Repenser les trois cercles du Développement Durable.

29 septembre 2013 | Par christian delarue

Critique de la figure en trois cercles du Développement Durable. Bricolage sur fond de crise idéologique et de perspective “alter”.

Sur fond de crise de représentation du monde, tant à droite qu’à gauche, on constate un manque de perspectives cohérentes et mobilisatrices destinées au(x) peuple(s)-classe, le tout articulé aux problématiques écologiques. La confiscation économique de la classe dominante est analysée mais paradoxalement c’est encore les hurlements de cette petite minorité de très riches “contre le fisc” que l’on entend. La gauche de gouvernement se tait voire approuve moyenant quelques différences. A l’évidence il y a donc des analyses critiques qui ne passent pas, qui ne sortent pas des cercles “critiques de gauche”.

I – Théorie élaborée et pédagogie difficile.
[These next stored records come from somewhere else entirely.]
-- ==== Sys2Proof/Machine/Rows.lean ====
section
/-! DEFINITION. The row commands INVLINE, INVTLINE, CLRTLINE and the Rectangle commands COPYRECT, GETCRECT
(spec/45_rowops_lifecycle.md sections 1 and 2). -/
namespace Sys2Proof.Machine

/-- One row of a band: its `HB` visible bytes, left to right; nothing for a row outside the display (R220). -/
def rowActs (c : Cfg) (r : Int) (g : ByteFn) : List WriteAction :=
  if 0 ≤ r ∧ r < c.pixelsY then (List.range c.hb).map fun k => .byte (r.toNat * c.cols + k) g else []

/-- `rows(y, n, g)` (R220): top to bottom. -/
def rowsActs (c : Cfg) (y : Int) (n : Nat) (g : ByteFn) : List WriteAction :=
  (List.range n).flatMap fun (i : Nat) => rowActs c (y + (i : Int)) g

/-- INVLINE (R221). -/
def execInvline (f : Fields) (s : State) : Result :=
  launchDrawing (encode (.invline f)) (rowsActs s.cfg (s16 s.y0) 1 .inv) s

/-- INVTLINE (R222). -/
def execInvtline (f : Fields) (s : State) : Result :=
  launchDrawing (encode (.invtline f)) (rowsActs s.cfg (s16 s.y0) 8 .inv) s

/-- CLRTLINE (R223). -/
def execClrtline (f : Fields) (s : State) : Result :=
  launchDrawing (encode (.clrtline f)) (rowsActs s.cfg (s16 s.y0) 8 .zero) s

/-- COPYRECT (R224): `RC[RA]` takes the four fields of `RC[RB]`. -/
def execCopyrect (f : Fields) (s : State) : Result :=
  launchImmediate (encode (.copyrect f)) (fun t => { t with rc := t.rc.set f.ra (t.rc.get f.rb) }) s

/-- The Rectangle of the whole display (R225). -/
def clientRect (c : Cfg) : RectReg :=
  { x := 0, y := 0, w := BitVec.ofNat 16 c.pixelsX, h := BitVec.ofNat 16 c.pixelsY }

/-- GETCRECT (R225). -/
def execGetcrect (f : Fields) (s : State) : Result :=
  launchImmediate (encode (.getcrect f)) (fun t => { t with rc := t.rc.set f.ra (clientRect t.cfg) }) s

end Sys2Proof.Machine
end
La perte d’influence des grands projets mobilisateurs des forces sociales de transformation de type socialisme-communisme – projets qui perdurent néanmoins (1) – a débouché en matière d’alternative systèmique sur l’élaboration de propositions alternatives à forte composition technico-intellectuelle mais aussi à faible prise en charge populaire. C’est un problème . Le FN lui ne s’embarrasse pas de ce genre de problème. Les forces de progrès doivent elles essayer de combler l’écart entre la théorie et sa prise en charge par toutes les couches sociales du peuple-classe, y compris les moins instruites, les plus marginalisées. Une aporie?
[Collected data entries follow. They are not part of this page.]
/-! ### readStep -/

@[simp] theorem readStep_cfg (s : State) (i : BitVec 5) : (readStep s i).cfg = s.cfg := rfl
@[simp] theorem readStep_fs (s : State) (i : BitVec 5) : (readStep s i).fs = s.fs := rfl
@[simp] theorem readStep_fsFill (s : State) (i : BitVec 5) : (readStep s i).fsFill = s.fsFill := rfl
@[simp] theorem readStep_vsync (s : State) (i : BitVec 5) : (readStep s i).vsync = s.vsync := rfl
@[simp] theorem readStep_row (s : State) (i : BitVec 5) : (readStep s i).row = s.row := rfl
@[simp] theorem readStep_src (s : State) (i : BitVec 5) : (readStep s i).src = s.src := rfl
@[simp] theorem readStep_test (s : State) (i : BitVec 5) : (readStep s i).test = s.test := rfl
@[simp] theorem readStep_k (s : State) (i : BitVec 5) : (readStep s i).k = s.k := rfl
@[simp] theorem readStep_run (s : State) (i : BitVec 5) : (readStep s i).run = s.run := rfl
@[simp] theorem readStep_hcnt (s : State) (i : BitVec 5) : (readStep s i).hcnt = s.hcnt := rfl
@[simp] theorem readStep_vcnt (s : State) (i : BitVec 5) : (readStep s i).vcnt = s.vcnt := rfl
@[simp] theorem readStep_cmd (s : State) (i : BitVec 5) : (readStep s i).cmd = s.cmd := rfl
@[simp] theorem readStep_result (s : State) (i : BitVec 5) : (readStep s i).result = s.result := rfl
@[simp] theorem readStep_x0 (s : State) (i : BitVec 5) : (readStep s i).x0 = s.x0 := rfl
@[simp] theorem readStep_y0 (s : State) (i : BitVec 5) : (readStep s i).y0 = s.y0 := rfl
@[simp] theorem readStep_x1 (s : State) (i : BitVec 5) : (readStep s i).x1 = s.x1 := rfl
@[simp] theorem readStep_y1 (s : State) (i : BitVec 5) : (readStep s i).y1 = s.y1 := rfl
@[simp] theorem readStep_bw (s : State) (i : BitVec 5) : (readStep s i).bw = s.bw := rfl
@[simp] theorem readStep_bh (s : State) (i : BitVec 5) : (readStep s i).bh = s.bh := rfl
@[simp] theorem readStep_ptr (s : State) (i : BitVec 5) : (readStep s i).ptr = s.ptr := rfl
@[simp] theorem readStep_len (s : State) (i : BitVec 5) : (readStep s i).len = s.len := rfl
@[simp] theorem readStep_rc (s : State) (i : BitVec 5) : (readStep s i).rc = s.rc := rfl
@[simp] theorem readStep_busy (s : State) (i : BitVec 5) : (readStep s i).busy = s.busy := rfl
@[simp] theorem readStep_pend (s : State) (i : BitVec 5) : (readStep s i).pend = s.pend := rfl
@[simp] theorem readStep_ill (s : State) (i : BitVec 5) : (readStep s i).ill = s.ill := rfl
@[simp] theorem readStep_vout (s : State) (i : BitVec 5) : (readStep s i).vout = s.vout := rfl
@[simp] theorem readStep_sm (s : State) (i : BitVec 5) : (readStep s i).sm = s.sm := rfl
@[simp] theorem readStep_inbox (s : State) (i : BitVec 5) : (readStep s i).inbox = s.inbox := rfl
@[simp] theorem readStep_reads (s : State) (i : BitVec 5) : (readStep s i).reads = s.reads ++ [{ index := i, value := readReg s i }] := rfl
@[simp] theorem readStep_sched (s : State) (i : BitVec 5) : (readStep s i).sched = s.sched := rfl
@[simp] theorem readStep_turn (s : State) (i : BitVec 5) : (readStep s i).turn = s.turn := rfl
@[simp] theorem readStep_resets (s : State) (i : BitVec 5) : (readStep s i).resets = s.resets := rfl

/-! ### applyReset -/

@[simp] theorem applyReset_cfg (s : State) : (applyReset s).cfg = s.cfg := rfl
@[simp] theorem applyReset_fs (s : State) : (applyReset s).fs = [] := rfl
@[simp] theorem applyReset_fsFill (s : State) : (applyReset s).fsFill = .powerOn := rfl
@[simp] theorem applyReset_vsync (s : State) : (applyReset s).vsync = false := rfl
@[simp] theorem applyReset_row (s : State) : (applyReset s).row = 0 := rfl
@[simp] theorem applyReset_src (s : State) : (applyReset s).src = 0 := rfl
@[simp] theorem applyReset_test (s : State) : (applyReset s).test = .idle := rfl
@[simp] theorem applyReset_k (s : State) : (applyReset s).k = 0 := rfl
@[simp] theorem applyReset_run (s : State) : (applyReset s).run = false := rfl
@[simp] theorem applyReset_hcnt (s : State) : (applyReset s).hcnt = 0 := rfl
@[simp] theorem applyReset_vcnt (s : State) : (applyReset s).vcnt = 0 := rfl
@[simp] theorem applyReset_cmd (s : State) : (applyReset s).cmd = 0 := rfl
@[simp] theorem applyReset_result (s : State) : (applyReset s).result = 0 := rfl
@[simp] theorem applyReset_x0 (s : State) : (applyReset s).x0 = 0 := rfl
@[simp] theorem applyReset_y0 (s : State) : (applyReset s).y0 = 0 := rfl
@[simp] theorem applyReset_x1 (s : State) : (applyReset s).x1 = 0 := rfl
@[simp] theorem applyReset_y1 (s : State) : (applyReset s).y1 = 0 := rfl
@[simp] theorem applyReset_bw (s : State) : (applyReset s).bw = 0 := rfl
@[simp] theorem applyReset_bh (s : State) : (applyReset s).bh = 0 := rfl
@[simp] theorem applyReset_ptr (s : State) : (applyReset s).ptr = 0 := rfl
@[simp] theorem applyReset_len (s : State) : (applyReset s).len = 0 := rfl
@[simp] theorem applyReset_rc (s : State) : (applyReset s).rc = { r0 := .zero, r1 := .zero, r2 := .zero, r3 := .zero } := rfl
@[simp] theorem applyReset_busy (s : State) : (applyReset s).busy = false := rfl
@[simp] theorem applyReset_pend (s : State) : (applyReset s).pend = [] := rfl
@[simp] theorem applyReset_ill (s : State) : (applyReset s).ill = false := rfl
@[simp] theorem applyReset_vout (s : State) : (applyReset s).vout = [] := rfl
@[simp] theorem applyReset_sm (s : State) : (applyReset s).sm = s.sm := rfl
@[simp] theorem applyReset_inbox (s : State) : (applyReset s).inbox = s.inbox := rfl
@[simp] theorem applyReset_reads (s : State) : (applyReset s).reads = s.reads := rfl
@[simp] theorem applyReset_sched (s : State) : (applyReset s).sched = s.sched := rfl
@[simp] theorem applyReset_turn (s : State) : (applyReset s).turn = s.turn := rfl
@[simp] theorem applyReset_resets (s : State) : (applyReset s).resets = s.resets + 1 := rfl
Les acteurs associatifs altermondialistes (ATTAC, CADTM, etc…), les fondations (Fondation Copernic, Gabriel Péri, Rosa Luxembourg, Transform, etc…) et même certains collectifs (Audit citoyen de la dette publique, Pour un pôle public financier au service des droits, Défense des services publics, etc…) font appel à un corpus scientifique et technique relativement lourd ; même si des courants minoritaires internes et informels continuent de vouloir y inclure des types de société susceptibles de porter comme jadis des aspirations collectives. Ces acteurs sont obligés de continuer à produire de telles connaissances solidement étayées. Ils ne peuvent faire autrement. Pour autant, ils ne manquent pas de remarquer qu’ils n’ont pas l’influence de masse qu’il devrait , hors les courtes périodes de mobilisations collectives, ou se sont les syndicats qui sont à la manoeuvre.
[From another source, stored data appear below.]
/-- A visible point makes its raster op of its own pixel; nothing else of the picture changes, and a clipped point changes
nothing. -/
theorem paint_pointActs_pixel (hfs : Memory.wf s.fsUnwritten s.fs) (r : Option Rect) (x y : Int) (rop : RasterOp)
    {x' y' : Nat} (hx' : x' < 8 * s.cfg.cols) :
    (paint (pointActs s.cfg r x y rop) s).pixel x' y' =
      if visible s.cfg r x y ∧ x' = x ∧ y' = y then (pointFn rop).onBit (s.pixel x' y') else s.pixel x' y' := by
  rw [pointActs_eq]
  by_cases hv : visible s.cfg r x y
  · obtain ⟨hx0, hx, hy0, -⟩ := inside_iff.1 (visible_iff.1 hv).1
    have hcols : x.toNat < 8 * s.cfg.cols := by
      unfold Cfg.pixelsX at hx
      unfold Cfg.cols
      omega
    have hsame : x' = x.toNat ∧ y' = y.toNat ↔ visible s.cfg r x y ∧ x' = x ∧ y' = y := by
      simp only [hv, true_and]
      omega
    simp only [if_pos hv, paint_bit_pixel hfs _ hcols hx', hsame]
  · rw [if_neg hv, if_neg (hv ·.1)]
    rfl

/-- Settles O39: the pixel function of the pen at each raster op. -/
theorem pointDrawsOnePixel : Obligations.PointDrawsOnePixel := by
  intro s r x y rop hinv hin hrect x' y' hx' _
  rw [paint_pointActs_pixel hinv.fsCanonical r x y rop hx']
  simp only [visible_iff.2 ⟨hin, hrect⟩, true_and, Nat.cast_inj]
  by_cases h : x' = x ∧ y' = y
  · obtain ⟨rfl, rfl⟩ := h
    cases rop <;> rfl
  · rw [if_neg h, if_neg h]

/-! ### The points of a line drawn with COPY -/

/-- Points drawn with COPY set their visible pixels and no other. -/
theorem paint_copy_points_pixel (hfs : Memory.wf s.fsUnwritten s.fs) (r : Option Rect) (points : List (Int × Int))
    {x' y' : Nat} (hx' : x' < 8 * s.cfg.cols) :
    (paint (points.flatMap fun p => pointActs s.cfg r p.1 p.2 .copy) s).pixel x' y' = true ↔
      s.pixel x' y' = true ∨ visible s.cfg r x' y' = true ∧ ((x' : Int), (y' : Int)) ∈ points := by
  induction points generalizing s with
  | nil => simp [paint]
  | cons p points ih =>
    obtain ⟨x, y⟩ := p
    have hrest := ih (paint_canonical hfs (pointActs s.cfg r x y .copy)) (by rwa [paint_cfg])
    rw [paint_cfg, paint_pointActs_pixel hfs r x y .copy hx'] at hrest
    rw [List.flatMap_cons, paint_append, hrest, List.mem_cons, Prod.mk.injEq]
    by_cases hp : visible s.cfg r x y ∧ x' = x ∧ y' = y
    · obtain ⟨hv, rfl, rfl⟩ := hp
      simp [pointFn, BitFn.onBit, hv]
    · have hnew : ¬ (visible s.cfg r x' y' = true ∧ (x' : Int) = x ∧ (y' : Int) = y) := by
        rintro ⟨hv, rfl, rfl⟩
        exact hp ⟨hv, rfl, rfl⟩
      rw [if_neg hp, and_or_left, or_iff_right hnew]

/-! ### XOR drawn twice -/

/-- The action toggles the bits of its mask. -/
def WriteAction.toggles (w : WriteAction) : Prop := ∃ a m, w = .bit a m .tgl

/-- Toggling actions leave every byte exclusive-ored with a mask of their own, whatever the Frame Store held. -/
theorem paint_toggles {acts : List WriteAction} (h : ∀ w ∈ acts, w.toggles) :
    ∃ t : Nat → Byte, ∀ s : State, Memory.wf s.fsUnwritten s.fs → ∀ a, (paint acts s).fsByte a = s.fsByte a ^^^ t a := by
  induction acts with
  | nil => exact ⟨fun _ => 0, fun s _ a => by simp [paint]⟩
  | cons w acts ih =>
    obtain ⟨b, m, rfl⟩ := h w List.mem_cons_self
    obtain ⟨t, ht⟩ := ih fun w hw => h w (List.mem_cons_of_mem _ hw)
    refine ⟨fun a => (if a = b then m else 0) ^^^ t a, fun s hfs a => ?_⟩
    rw [paint_cons, ht _ (fsPut_wf hfs _ _), fsByte_after_action hfs, ← BitVec.xor_assoc]
    by_cases ha : a = b <;> simp [WriteAction.address, WriteAction.apply, BitFn.apply, ha]

theorem paint_twice_of_toggles {acts : List WriteAction} (h : ∀ w ∈ acts, w.toggles)
    (hfs : Memory.wf s.fsUnwritten s.fs) : paint (acts ++ acts) s = s := by
  obtain ⟨t, ht⟩ := paint_toggles h
  refine paint_eq_self hfs fun a => ?_
  rw [paint_append, ht _ (paint_canonical hfs acts), ht s hfs, BitVec.xor_assoc, BitVec.xor_self, BitVec.xor_zero]

theorem pointActs_xor_toggles {c : Cfg} {r : Option Rect} {x y : Int} : ∀ w ∈ pointActs c r x y .xor, w.toggles := by
  intro w hw
  rw [pointActs_eq] at hw
  split at hw
  · exact ⟨_, _, List.mem_singleton.1 hw⟩
  · simp at hw

theorem lineActs_xor_toggles {c : Cfg} {r : Option Rect} {x0 y0 x1 y1 : Int} :
    ∀ w ∈ lineActs c r x0 y0 x1 y1 .xor, w.toggles := by
  intro w hw
  obtain ⟨p, -, hp⟩ := List.mem_flatMap.1 hw
  exact pointActs_xor_toggles w hp

theorem rectActs_xor_toggles {c : Cfg} {x0 y0 x1 y1 : Int} : ∀ w ∈ rectActs c x0 y0 x1 y1 .xor, w.toggles := by
  intro w hw
  simp only [rectActs, List.mem_append] at hw
  obtain ((hw | hw) | hw) | hw := hw <;> exact lineActs_xor_toggles w hw

/-- Settles O45: the masks of the two drawings cancel. -/
theorem xorTwiceRestores : Obligations.XorTwiceRestores := fun _ hinv =>
  ⟨fun _ _ _ => paint_twice_of_toggles pointActs_xor_toggles hinv.fsCanonical,
    fun _ _ _ _ _ => paint_twice_of_toggles lineActs_xor_toggles hinv.fsCanonical,
    fun _ _ _ _ => paint_twice_of_toggles rectActs_xor_toggles hinv.fsCanonical⟩

end Sys2Proof.Machine
end

section
/-! The points of a line: the Bresenham walk of R183 in closed form, and the horizontal line (R184, R187). -/
namespace Sys2Proof.Machine

/-! ### The walk -/

/-- The minor steps taken before point `k` of a line with `major` and `minor` steps in all: the exact minor coordinate
rounded to the nearest, halves up. -/
def minorSteps (major minor k : Nat) : Nat := (2 * minor * k + major) / (2 * major)

theorem minorSteps_eq_iff {major : Nat} (hmajor : 0 < major) {minor k n : Nat} :
    minorSteps major minor k = n ↔
      n * (2 * major) ≤ 2 * minor * k + major ∧ 2 * minor * k + major < (n + 1) * (2 * major) := by
  have hpos : 0 < 2 * major := by omega
  rw [minorSteps, ← Nat.le_div_iff_mul_le hpos, ← Nat.div_lt_iff_lt_mul hpos]
  omega

theorem minorSteps_eq_zero {major minor k : Nat} (h : minor * k = 0) : minorSteps major minor k = 0 := by
  rw [minorSteps, Nat.mul_assoc, h, Nat.mul_zero, Nat.zero_add]
  exact Nat.div_eq_zero_iff.2 (by omega)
Pour compenser cette perte d’influence pédagogique certains se sont employés à pratiquer le débat à partir de films et d’autres le débat avec des mises en forme pédagogiques (schémas, graffes, sphères, arbre, etc.) qui simplifient le complexe et qui permettent de vulgariser les connaissances des experts de “l’alternative rouge et verte” (pour le dire ainsi trop rapidement). Sur ces schémas simplifiés tout un chacun peut greffer des explicitations, plus ou moins lourdes et complexes en fonction de ses capacités et surtout de l’auditoire, afin de rétablir le complexe et donc le vrai.

II – Apport et critique du schéma du Développement durable.

A – Le développement durable comme notion s’oppose au réductionnisme économique.

L’économie est “réancastrée”. C’est donc un réel avantage à percevoir avant toute critique négative.

Il se veut un processus de développement qui concilie l’écologique, l’économique et le social et qui établit un “cercle vertueux” entre ces trois pôles : c’est un développement, économiquement efficace, socialement équitable et écologiquement soutenable. Mais ce qui est “économiquement efficace” ne se rapporte pas au tout économique, au tout marché et à l’absence de politique publique. On remarque néanmoins que le cercle démocratique est absent. C’est un modèle mobilisable pour formation en entreprise ou en administration . Et l’absence du volet “démocratie” n’est pas le seul problème.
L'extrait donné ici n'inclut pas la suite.